■ **THE PROBLEM**:
Down to the final line, print the records again exactly.

══ INFORMATION SUPPLIED

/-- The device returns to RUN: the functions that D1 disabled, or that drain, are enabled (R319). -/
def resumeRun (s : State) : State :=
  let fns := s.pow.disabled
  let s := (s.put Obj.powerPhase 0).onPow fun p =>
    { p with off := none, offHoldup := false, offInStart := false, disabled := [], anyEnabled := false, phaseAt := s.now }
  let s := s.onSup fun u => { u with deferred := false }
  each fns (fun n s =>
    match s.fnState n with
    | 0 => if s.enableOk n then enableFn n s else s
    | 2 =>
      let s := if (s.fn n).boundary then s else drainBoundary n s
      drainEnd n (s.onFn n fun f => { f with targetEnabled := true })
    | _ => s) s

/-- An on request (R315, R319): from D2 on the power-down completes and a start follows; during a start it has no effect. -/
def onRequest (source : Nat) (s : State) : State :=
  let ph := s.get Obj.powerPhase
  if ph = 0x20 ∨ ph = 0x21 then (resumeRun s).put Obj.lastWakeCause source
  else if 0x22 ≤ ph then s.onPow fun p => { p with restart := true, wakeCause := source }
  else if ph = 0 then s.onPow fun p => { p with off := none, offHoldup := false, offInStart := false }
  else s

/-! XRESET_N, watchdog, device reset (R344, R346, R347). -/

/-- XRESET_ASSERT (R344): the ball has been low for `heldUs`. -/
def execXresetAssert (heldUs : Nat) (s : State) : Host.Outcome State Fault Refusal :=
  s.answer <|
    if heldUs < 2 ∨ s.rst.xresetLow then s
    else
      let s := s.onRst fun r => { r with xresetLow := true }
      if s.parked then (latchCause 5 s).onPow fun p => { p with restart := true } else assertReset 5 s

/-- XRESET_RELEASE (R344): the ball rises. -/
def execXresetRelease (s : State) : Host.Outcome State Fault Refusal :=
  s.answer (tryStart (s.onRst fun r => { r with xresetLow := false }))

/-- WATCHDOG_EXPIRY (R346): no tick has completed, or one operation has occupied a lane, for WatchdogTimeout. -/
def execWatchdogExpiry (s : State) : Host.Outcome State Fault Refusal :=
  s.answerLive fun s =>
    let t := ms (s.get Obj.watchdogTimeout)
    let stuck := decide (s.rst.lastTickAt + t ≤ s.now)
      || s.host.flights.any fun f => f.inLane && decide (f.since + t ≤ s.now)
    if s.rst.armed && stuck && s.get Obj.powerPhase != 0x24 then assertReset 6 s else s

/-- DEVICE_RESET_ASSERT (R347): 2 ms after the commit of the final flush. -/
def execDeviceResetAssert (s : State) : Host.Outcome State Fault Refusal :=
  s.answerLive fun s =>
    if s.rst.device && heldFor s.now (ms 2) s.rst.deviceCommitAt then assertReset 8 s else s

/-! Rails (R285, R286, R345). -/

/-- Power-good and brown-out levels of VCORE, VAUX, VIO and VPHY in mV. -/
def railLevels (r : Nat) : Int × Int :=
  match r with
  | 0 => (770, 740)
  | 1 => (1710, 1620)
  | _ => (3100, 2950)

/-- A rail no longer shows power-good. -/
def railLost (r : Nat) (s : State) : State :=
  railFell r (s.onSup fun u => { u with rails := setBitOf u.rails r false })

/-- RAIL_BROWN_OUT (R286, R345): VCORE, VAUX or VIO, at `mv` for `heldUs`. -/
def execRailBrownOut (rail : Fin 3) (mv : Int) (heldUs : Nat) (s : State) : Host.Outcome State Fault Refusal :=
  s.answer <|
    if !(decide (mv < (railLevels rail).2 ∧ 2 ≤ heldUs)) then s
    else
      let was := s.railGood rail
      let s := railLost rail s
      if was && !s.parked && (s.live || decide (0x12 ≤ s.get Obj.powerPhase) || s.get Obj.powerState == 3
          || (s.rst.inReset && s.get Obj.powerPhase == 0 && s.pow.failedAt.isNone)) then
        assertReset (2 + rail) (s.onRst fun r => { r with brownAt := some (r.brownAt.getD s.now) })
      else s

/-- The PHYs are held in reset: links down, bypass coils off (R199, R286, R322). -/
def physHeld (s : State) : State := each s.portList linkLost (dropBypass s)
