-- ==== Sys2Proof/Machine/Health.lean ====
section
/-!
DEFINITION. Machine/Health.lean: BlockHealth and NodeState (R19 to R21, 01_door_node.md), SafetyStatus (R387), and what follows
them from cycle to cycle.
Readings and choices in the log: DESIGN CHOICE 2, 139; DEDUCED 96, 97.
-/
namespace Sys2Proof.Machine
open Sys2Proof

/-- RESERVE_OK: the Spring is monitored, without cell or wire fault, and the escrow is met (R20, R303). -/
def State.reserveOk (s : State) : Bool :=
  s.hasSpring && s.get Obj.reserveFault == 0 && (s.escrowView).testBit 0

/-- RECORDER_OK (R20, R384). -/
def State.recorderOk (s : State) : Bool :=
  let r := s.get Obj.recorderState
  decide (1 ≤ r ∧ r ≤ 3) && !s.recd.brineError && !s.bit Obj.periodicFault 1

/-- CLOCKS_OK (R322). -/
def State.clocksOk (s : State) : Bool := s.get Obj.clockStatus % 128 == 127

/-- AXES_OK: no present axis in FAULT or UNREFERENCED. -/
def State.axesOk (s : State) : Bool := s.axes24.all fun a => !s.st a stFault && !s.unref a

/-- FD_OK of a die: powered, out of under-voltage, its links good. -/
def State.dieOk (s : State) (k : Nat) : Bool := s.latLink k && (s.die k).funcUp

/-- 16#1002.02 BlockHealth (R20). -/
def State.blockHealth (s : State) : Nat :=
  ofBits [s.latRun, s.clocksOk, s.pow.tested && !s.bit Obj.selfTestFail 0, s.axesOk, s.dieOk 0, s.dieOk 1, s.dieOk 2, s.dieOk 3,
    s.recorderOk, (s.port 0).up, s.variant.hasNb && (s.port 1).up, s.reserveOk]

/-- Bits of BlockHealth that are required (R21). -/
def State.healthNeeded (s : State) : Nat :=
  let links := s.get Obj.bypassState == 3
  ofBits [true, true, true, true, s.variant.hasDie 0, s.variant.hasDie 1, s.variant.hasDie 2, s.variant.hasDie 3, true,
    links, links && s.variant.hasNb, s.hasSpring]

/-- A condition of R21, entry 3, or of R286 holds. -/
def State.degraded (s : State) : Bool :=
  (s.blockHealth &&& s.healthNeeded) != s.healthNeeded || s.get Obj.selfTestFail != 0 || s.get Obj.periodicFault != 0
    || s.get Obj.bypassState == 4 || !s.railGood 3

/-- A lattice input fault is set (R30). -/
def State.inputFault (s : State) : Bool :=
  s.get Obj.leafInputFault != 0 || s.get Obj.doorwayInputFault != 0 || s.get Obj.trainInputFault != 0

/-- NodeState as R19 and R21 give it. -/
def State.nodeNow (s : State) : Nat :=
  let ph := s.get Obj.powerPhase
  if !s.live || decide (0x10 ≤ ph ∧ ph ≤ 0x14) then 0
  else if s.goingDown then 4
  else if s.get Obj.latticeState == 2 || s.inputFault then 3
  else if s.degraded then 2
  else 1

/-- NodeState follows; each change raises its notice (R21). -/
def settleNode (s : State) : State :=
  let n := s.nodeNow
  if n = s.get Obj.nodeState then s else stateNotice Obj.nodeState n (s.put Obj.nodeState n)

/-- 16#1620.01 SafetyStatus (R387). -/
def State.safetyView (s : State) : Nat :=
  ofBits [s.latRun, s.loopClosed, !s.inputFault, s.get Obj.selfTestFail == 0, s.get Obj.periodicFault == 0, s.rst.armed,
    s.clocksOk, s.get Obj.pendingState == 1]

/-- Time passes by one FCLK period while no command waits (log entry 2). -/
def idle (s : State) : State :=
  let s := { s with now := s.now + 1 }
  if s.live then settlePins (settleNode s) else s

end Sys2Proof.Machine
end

════

■ **TASK RESPONSE**:
/-- The device returns to RUN: the functions that D1 disabled, or that drain, are enabled (R319). -/
def resumeRun (s : State) : State :=
  let fns := s.pow.disabled
  let s := (s.put Obj.powerPhase 0).onPow fun p =>
    { p with off := none, offHoldup := false, offInStart := false, disabled := [], anyEnabled := false, phaseAt := s.now }
  let s := s.onSup fun u => { u with deferred := false }
  each fns (fun n s =>
    match s.fnState n with
    | 0 => if s.enableOk n then enableFn n s else s
    | 2 =>
      let s := if (s.fn n).boundary then s else drainBoundary n s
      drainEnd n (s.onFn n fun f => { f with targetEnabled := true })
    | _ => s) s

/-- An on request (R315, R319): from D2 on the power-down completes and a start follows; during a start it has no effect. -/
def onRequest (source : Nat) (s : State) : State :=
  let ph := s.get Obj.powerPhase
  if ph = 0x20 ∨ ph = 0x21 then (resumeRun s).put Obj.lastWakeCause source
  else if 0x22 ≤ ph then s.onPow fun p => { p with restart := true, wakeCause := source }
  else if ph = 0 then s.onPow fun p => { p with off := none, offHoldup := false, offInStart := false }
  else s

/-! XRESET_N, watchdog, device reset (R344, R346, R347). -/

/-- XRESET_ASSERT (R344): the ball has been low for `heldUs`. -/
def execXresetAssert (heldUs : Nat) (s : State) : Host.Outcome State Fault Refusal :=
  s.answer <|
    if heldUs < 2 ∨ s.rst.xresetLow then s
    else
      let s := s.onRst fun r => { r with xresetLow := true }
      if s.parked then (latchCause 5 s).onPow fun p => { p with restart := true } else assertReset 5 s

/-- XRESET_RELEASE (R344): the ball rises. -/
def execXresetRelease (s : State) : Host.Outcome State Fault Refusal :=
  s.answer (tryStart (s.onRst fun r => { r with xresetLow := false }))

/-- WATCHDOG_EXPIRY (R346): no tick has completed, or one operation has occupied a lane, for WatchdogTimeout. -/
def execWatchdogExpiry (s : State) : Host.Outcome State Fault Refusal :=
  s.answerLive fun s =>
    let t := ms (s.get Obj.watchdogTimeout)
    let stuck := decide (s.rst.lastTickAt + t ≤ s.now)
      || s.host.flights.any fun f => f.inLane && decide (f.since + t ≤ s.now)
    if s.rst.armed && stuck && s.get Obj.powerPhase != 0x24 then assertReset 6 s else s

/-- DEVICE_RESET_ASSERT (R347): 2 ms after the commit of the final flush. -/
def execDeviceResetAssert (s : State) : Host.Outcome State Fault Refusal :=
  s.answerLive fun s =>
    if s.rst.device && heldFor s.now (ms 2) s.rst.deviceCommitAt then assertReset 8 s else s

/-! Rails (R285, R286, R345). -/

/-- Power-good and brown-out levels of VCORE, VAUX, VIO and VPHY in mV. -/
def railLevels (r : Nat) : Int × Int :=
  match r with
  | 0 => (770, 740)
  | 1 => (1710, 1620)
  | _ => (3100, 2950)

/-- A rail no longer shows power-good. -/
def railLost (r : Nat) (s : State) : State :=
  railFell r (s.onSup fun u => { u with rails := setBitOf u.rails r false })

/-- RAIL_BROWN_OUT (R286, R345): VCORE, VAUX or VIO, at `mv` for `heldUs`. -/
def execRailBrownOut (rail : Fin 3) (mv : Int) (heldUs : Nat) (s : State) : Host.Outcome State Fault Refusal :=
  s.answer <|
    if !(decide (mv < (railLevels rail).2 ∧ 2 ≤ heldUs)) then s
    else
      let was := s.railGood rail
      let s := railLost rail s
      if was && !s.parked && (s.live || decide (0x12 ≤ s.get Obj.powerPhase) || s.get Obj.powerState == 3
          || (s.rst.inReset && s.get Obj.powerPhase == 0 && s.pow.failedAt.isNone)) then
        assertReset (2 + rail) (s.onRst fun r => { r with brownAt := some (r.brownAt.getD s.now) })
      else s

/-- The PHYs are held in reset: links down, bypass coils off (R199, R286, R322). -/
def physHeld (s : State) : State := each s.portList linkLost (dropBypass s)
-- ==== Sys2Proof/Machine/Health.lean ====
section
/-!
DEFINITION. Machine/Health.lean: BlockHealth and NodeState (R19 to R21, 01_door_node.md), SafetyStatus (R387), and what follows
them from cycle to cycle.
Readings and choices in the log: DESIGN CHOICE 2, 139; DEDUCED 96, 97.
-/
namespace Sys2Proof.Machine
open Sys2Proof

/-- RESERVE_OK: the Spring is monitored, without cell or wire fault, and the escrow is met (R20, R303). -/
def State.reserveOk (s : State) : Bool :=
  s.hasSpring && s.get Obj.reserveFault == 0 && (s.escrowView).testBit 0

/-- RECORDER_OK (R20, R384). -/
def State.recorderOk (s : State) : Bool :=
  let r := s.get Obj.recorderState
  decide (1 ≤ r ∧ r ≤ 3) && !s.recd.brineError && !s.bit Obj.periodicFault 1

/-- CLOCKS_OK (R322). -/
def State.clocksOk (s : State) : Bool := s.get Obj.clockStatus % 128 == 127

/-- AXES_OK: no present axis in FAULT or UNREFERENCED. -/
def State.axesOk (s : State) : Bool := s.axes24.all fun a => !s.st a stFault && !s.unref a

/-- FD_OK of a die: powered, out of under-voltage, its links good. -/
def State.dieOk (s : State) (k : Nat) : Bool := s.latLink k && (s.die k).funcUp

/-- 16#1002.02 BlockHealth (R20). -/
def State.blockHealth (s : State) : Nat :=
  ofBits [s.latRun, s.clocksOk, s.pow.tested && !s.bit Obj.selfTestFail 0, s.axesOk, s.dieOk 0, s.dieOk 1, s.dieOk 2, s.dieOk 3,
    s.recorderOk, (s.port 0).up, s.variant.hasNb && (s.port 1).up, s.reserveOk]

/-- Bits of BlockHealth that are required (R21). -/
def State.healthNeeded (s : State) : Nat :=
  let links := s.get Obj.bypassState == 3
  ofBits [true, true, true, true, s.variant.hasDie 0, s.variant.hasDie 1, s.variant.hasDie 2, s.variant.hasDie 3, true,
    links, links && s.variant.hasNb, s.hasSpring]

/-- A condition of R21, entry 3, or of R286 holds. -/
def State.degraded (s : State) : Bool :=
  (s.blockHealth &&& s.healthNeeded) != s.healthNeeded || s.get Obj.selfTestFail != 0 || s.get Obj.periodicFault != 0
    || s.get Obj.bypassState == 4 || !s.railGood 3

/-- A lattice input fault is set (R30). -/
def State.inputFault (s : State) : Bool :=
  s.get Obj.leafInputFault != 0 || s.get Obj.doorwayInputFault != 0 || s.get Obj.trainInputFault != 0

/-- NodeState as R19 and R21 give it. -/
def State.nodeNow (s : State) : Nat :=
  let ph := s.get Obj.powerPhase
  if !s.live || decide (0x10 ≤ ph ∧ ph ≤ 0x14) then 0
  else if s.goingDown then 4
  else if s.get Obj.latticeState == 2 || s.inputFault then 3
  else if s.degraded then 2
  else 1

/-- NodeState follows; each change raises its notice (R21). -/
def settleNode (s : State) : State :=
  let n := s.nodeNow
  if n = s.get Obj.nodeState then s else stateNotice Obj.nodeState n (s.put Obj.nodeState n)

/-- 16#1620.01 SafetyStatus (R387). -/
def State.safetyView (s : State) : Nat :=
  ofBits [s.latRun, s.loopClosed, !s.inputFault, s.get Obj.selfTestFail == 0, s.get Obj.periodicFault == 0, s.rst.armed,
    s.clocksOk, s.get Obj.pendingState == 1]

/-- Time passes by one FCLK period while no command waits (log entry 2). -/
def idle (s : State) : State :=
  let s := { s with now := s.now + 1 }
  if s.live then settlePins (settleNode s) else s

end Sys2Proof.Machine
end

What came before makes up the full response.